[Saved data entries]

-- ==== Sys2Proof/Machine/Bar0.lean ====
section
/-! DEFINITION. What a link-owner function holds beside BAR2: BAR0 with the component registers (HDM decoders, RAS, IDE), the
device registers, the MSI-X table and its pending bits (R26, R45, R64, R458), BAR4 with the doorbell pages (R208, R466), and the
part of its configuration space that the manual speaks of (R26, R27, R45, R46). REGISTER_READ and REGISTER_WRITE reach them at
offsets of their own (DESIGN CHOICE, log entry 99); the places of the structures within BAR0 and the configuration space, and
their layouts, are those of CXL and PCIe (PRESUMED, log entry 100). -/

namespace Sys2Proof.Machine

open Sys2Proof

/-- Spaces of a function, by the high bits of an access's offset (log entry 99). -/
inductive FnSpace where
  | bar0 | bar4 | config
  deriving DecidableEq, Repr

/-- The space of a function that an access names, and the offset within it: none for BAR2 and for the controller. -/
def fnSpace (by_ : Agent) (off : Nat) : Option (Fn × FnSpace × Nat) :=
  match by_, off / 0x10000000 with
  | .fn f, 1 => if off % 0x10000000 < 0x10000 then some (f, .bar0, off % 0x10000000) else none
  | .fn f, 2 => if off % 0x10000000 < 0x400000 then some (f, .bar4, off % 0x10000000) else none
  | .fn f, 3 => if off % 0x10000000 < 0x1000 then some (f, .config, off % 0x10000000) else none
  | _, _ => none

/-! ## HDM decoders (R64) -/

/-- An alias range as a function reports it: base, size, and whether the window is HDM-DB. -/
structure Decoder where
  base : Nat := 0
  size : Nat := 0
  db   : Bool := false
  deriving DecidableEq, Repr

/-- The HDM decoders of a function: one for each alias range of its seat, in window-table order (R64). -/
def decoders (s : State) (f : Fn) : List Decoder :=
  match fnSeat s f with
  | none => []
  | some seat => (s.wins.filter fun e => reaches s seat e.1).flatMap fun e =>
      (List.range (e.2.aliasN + 1)).map fun k => { base := aliasBase e.2 k, size := winBytes e.2, db := e.2.db }

/-- First HDM decoder register, and the decoders that the space before the device registers holds. -/
def hdmBase : Nat := 0x1400
def hdmRoom : Nat := 351

/-- Decoder Count of the HDM Decoder Capability: the least value that counts all of them. -/
def decoderCode (n : Nat) : Nat :=
  ((List.range 13).find? fun i => decide (n ≤ ([1, 2, 4, 6, 8, 10, 12, 14, 16, 20, 24, 28, 32] : List Nat).getD i 0)).getD 12

/-- A register of decoder `d`: base, size and control, with Lock On Commit, Commit and Committed set and interleave ways 1 (R64). -/
def decoderReg (d : Decoder) (r : Nat) : Nat :=
  match r with
  | 0x00 => wordOf d.base 0
  | 0x04 => wordOf d.base 1
  | 0x08 => wordOf d.size 0
  | 0x0C => wordOf d.size 1
  | 0x10 => if d.size = 0 then 0 else 0x700 + b2n (!d.db) * 0x1000 + b2n d.db * 0x2000
  | _ => 0

/-- A read of the HDM decoder capability at offset `r`. Nothing there is ever written: every decoder is locked (R64). -/
def hdmReg (s : State) (f : Fn) (r : Nat) : Nat :=
  if r = 0 then decoderCode (decoders s f).length
  else if r < 0x10 ∨ hdmRoom ≤ (r - 0x10) / 0x20 then 0
  else decoderReg ((decoders s f).getD ((r - 0x10) / 0x20) {}) ((r - 0x10) % 0x20)

/-! ## BAR0 (R26, R45) -/

/-- RAS capability registers that a write changes: those of which a 1 clears a bit, and those that store. -/
def rasClears (off : Nat) : Bool := off == 0x1200 || off == 0x120C
def rasStores (off : Nat) : Bool := off == 0x1204 || off == 0x1208 || off == 0x1210 || off == 0x1214

/-- Status of the CXL.cachemem stream in the IDE capability: containment mode when active, else insecure (R38, R39). -/
def ideStatus (l : Link) : Nat := if l.ideMem = .active then 0x11 else 0x44

/-- The capability array of the component registers: CXL, RAS, HDM decoder and IDE. -/
def componentHeader (off : Nat) : Nat :=
  match off with
  | 0x1000 => 0x03110001
  | 0x1004 => 0x20020002
  | 0x1008 => 0x40030005
  | 0x100C => 0x30020007
  | _ => 0

/-- Bits of the event status register: a record of each severity in view. -/
def eventStatus (s : State) (f : Fn) : Nat :=
  let has := fun (p : Event → Bool) => b2n (s.log.ring.any fun r =>
    (match fnSeat s f with
      | some seat => inView s seat r.2
      | none => decide (sevErr ≤ r.2.sev)) && p r.2)
  has (fun e => decide (e.sev ≤ sevNote)) + has (fun e => e.sev == sevWarn) * 2 + has (fun e => e.sev == sevErr) * 4 +
  has (fun e => e.sev == sevFatal) * 8

/-- The device registers at 0x4000: the capability array, the device status, the primary mailbox, whose commands are rows of
their own, and the memory device status. -/
def deviceReg (s : State) (f : Fn) (off : Nat) : Nat :=
  let x := fnAt s (fnKey f)
  match off with
  | 0x4000 => 0x01010000
  | 0x4004 => 3
  | 0x4010 => 0x00010001
  | 0x4014 => 0x80
  | 0x4018 => 8
  | 0x4020 => 0x00010002
  | 0x4024 => 0x100
  | 0x4028 => 0x820
  | 0x4030 => 0x00014000
  | 0x4034 => 0x90
  | 0x4038 => 8
  | 0x4080 => eventStatus s f
  | 0x4090 => b2n (mcUp s) * 0x10 + 4
  | 0x4100 => 0x6B
  | 0x4110 => b2n (x.bg != 0)
  | 0x4118 => x.bg % 0x10000
  | _ => 0

/-- A read of a register of BAR0. -/
def bar0Get (s : State) (f : Fn) (off : Nat) : Nat :=
  let x := fnAt s (fnKey f)
  if off < 0x1200 then componentHeader off
  else if rasClears off || rasStores off then (fnReg x off).toNat
  else if off = 0x1300 then 1
  else if off = 0x1308 then ideStatus (linkAt s (linkKey f.port f.link))
  else if hdmBase ≤ off ∧ off < 0x4000 then hdmReg s f (off - hdmBase)
  else if 0x4000 ≤ off ∧ off < 0x8000 then deviceReg s f off
  else if 0x8000 ≤ off ∧ off < 0x8200 then (msixWord x ((off - 0x8000) / 4)).toNat
  else if off = 0x9000 then x.pba.toNat
  else 0

/-- Sends the vectors that are pending and no longer masked (R45). -/
def sendPending (s : State) (f : Fn) : State :=
  let x := fnAt s (fnKey f)
  if x.msixOff then s
  else
    let due := (List.range 32).filter fun v => x.pba.getLsbD v && !msixMasked x v
    if due = [] then s
    else emitAll (modFn s (fnKey f) fun x => { x with pba := due.foldl (fun p v => p &&& ~~~(1#32 <<< v)) x.pba })
      (due.map fun v => .fnMsix f v)

/-- A write to a register of BAR0: the decoders are locked and every capability is read-only (R64). -/
def bar0Put (s : State) (f : Fn) (off v : Nat) : State :=
  let k := fnKey f
  if rasClears off then modFn s k fun x => putFnReg x off (fnReg x off &&& ~~~(word v))
  else if rasStores off then modFn s k fun x => putFnReg x off (word v)
  else if 0x8000 ≤ off ∧ off < 0x8200 then
    let i := (off - 0x8000) / 4
    let v := if i % 4 = 3 then v % 2 else if i % 4 = 0 then v / 4 * 4 else v
    sendPending (modFn s k fun x => { x with msixTab := tabSet (if i % 4 = 3 then 1 else 0) x.msixTab i (word v) }) f
  else s

/-! ## Configuration space (R26, R27, R45, R46) -/

/-- Status registers of AER that a 1 clears, and its other stored registers. -/
def aerClears (off : Nat) : Bool := off == 0x204 || off == 0x210
def aerStores (off : Nat) : Bool := off == 0x208 || off == 0x20C || off == 0x214

/-- The MSI-X capability, whose control has the table's size and MSI-X Enable; the table and pending bits lie in BAR0. -/
def msixCap (x : FnState) : Nat := b2n (!x.msixOff) * 0x80000000 + 31 * 0x10000 + 0x11

/-- A read of a register of the configuration space: the MSI-X capability, the DVSEC for CXL devices with CXL Reset and
CXL.cache clear, the Register Locator, and AER. -/
def cfgGet (s : State) (f : Fn) (off : Nat) : Nat :=
  let x := fnAt s (fnKey f)
  match off with
  | 0x040 => msixCap x
  | 0x044 => 0x8000
  | 0x048 => 0x9000
  | 0x100 => 0x14010023
  | 0x104 => 0x03C1E98
  | 0x108 => 0x00060000
  | 0x140 => 0x20010023
  | 0x144 => 0x01C1E98
  | 0x148 => 0x00000008
  | 0x14C => 0x00000100
  | 0x154 => 0x00004300
  | 0x200 => 0x00020001
  | _ => if aerClears off || aerStores off then (fnReg x (cfgKey off)).toNat else 0

/-- A write to the CXL Reset control is ignored: the capability is not advertised (R27). -/
def cxlReset (s : State) (f : Fn) : State := protoOccurrence s f.port f.link 6

/-- A write to a register of the configuration space. -/
def cfgPut (s : State) (f : Fn) (off v : Nat) : State :=
  let k := fnKey f
  if off = 0x040 then sendPending (modFn s k fun x => { x with msixOff := !bitOf v 31 }) f
  else if off = 0x110 then (if bitOf v 2 then cxlReset s f else s)
  else if aerClears off then
    modFn s k fun x => putFnReg x (cfgKey off) (fnReg x (cfgKey off) &&& ~~~(word v))
  else if aerStores off then modFn s k fun x => putFnReg x (cfgKey off) (word v)
  else s

/-! ## BAR4 (R208, R466) -/

/-- A read of a word of BAR4: the page of the function's own seat mirrors its doorbell page; every other reads as zeros. -/
def bar4Get (s : State) (f : Fn) (off : Nat) : Nat :=
  if fnSeat s f = some (off / 0x1000) then wordOf (getField s (off / 0x1000) (off % 0x1000 / 8 * 8)) (off / 4 % 2) else 0

/-- A write to BAR4: whole fields of the function's own page are applied in ascending order; a part of a field, or another
page, is discarded and counted (R207, R208, R466). -/
def bar4Put (s : State) (f : Fn) (off size v : Nat) : State :=
  let page := off / 0x1000
  if fnSeat s f ≠ some page ∨ off % 8 ≠ 0 ∨ size % 8 ≠ 0 then dbBad s
  else (List.range (min (size / 8) ((0x1000 - off % 0x1000) / 8))).foldl (fun t i =>
    putField t page (off % 0x1000 + 8 * i) (v / 2 ^ (64 * i) % 2 ^ 64)) s

/-! ## Accesses -/

/-- The words that an access covers: in BAR4 whole words, elsewhere as R7 has them. -/
def spaceOffs (sp : FnSpace) (off size : Nat) : List Nat :=
  if sp = .bar4 then
    (if off % 4 = 0 ∧ size % 4 = 0 then (List.range (min (size / 4) ((0x1000 - off % 0x1000) / 4))).map fun i => off + 4 * i else [])
  else if size = 4 ∧ off % 4 = 0 then [off] else if size = 8 ∧ off % 8 = 0 then [off, off + 4] else []

/-- A read of one word. -/
def spaceGet (s : State) (f : Fn) (sp : FnSpace) (off : Nat) : Nat :=
  match sp with
  | .bar0 => bar0Get s f off
  | .bar4 => bar4Get s f off
  | .config => cfgGet s f off

/-- A read of a function's space outside BAR2. -/
def spaceRead (s : State) (f : Fn) (sp : FnSpace) (off size : Nat) (row : Instr) : State :=
  if fnLive s f then
    fnGate s f row fun s => emit s (.regData (.fn f) (((spaceOffs sp off size).map fun o => word (spaceGet s f sp o))))
  else s

/-- A write to a function's space outside BAR2. -/
def spaceWrite (s : State) (f : Fn) (sp : FnSpace) (off size v : Nat) (row : Instr) : State :=
  if fnLive s f then
    fnGate s f row fun s => match sp with
      | .bar4 => bar4Put s f off size v
      | .bar0 => (spaceOffs sp off size).foldl (fun t o => bar0Put t f o (wordOf v ((o - off) / 4))) s
      | .config => (spaceOffs sp off size).foldl (fun t o => cfgPut t f o (wordOf v ((o - off) / 4))) s
  else s

end Sys2Proof.Machine
end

INSTRUCTIONS FOR THE TASK.
Bring together all lines in the records where the word "whole" is found.

TASK RESPONSE.
/-- A write to BAR4: whole fields of the function's own page are applied in ascending order; a part of a field, or another
/-- The words that an access covers: in BAR4 whole words, elsewhere as R7 has them. -/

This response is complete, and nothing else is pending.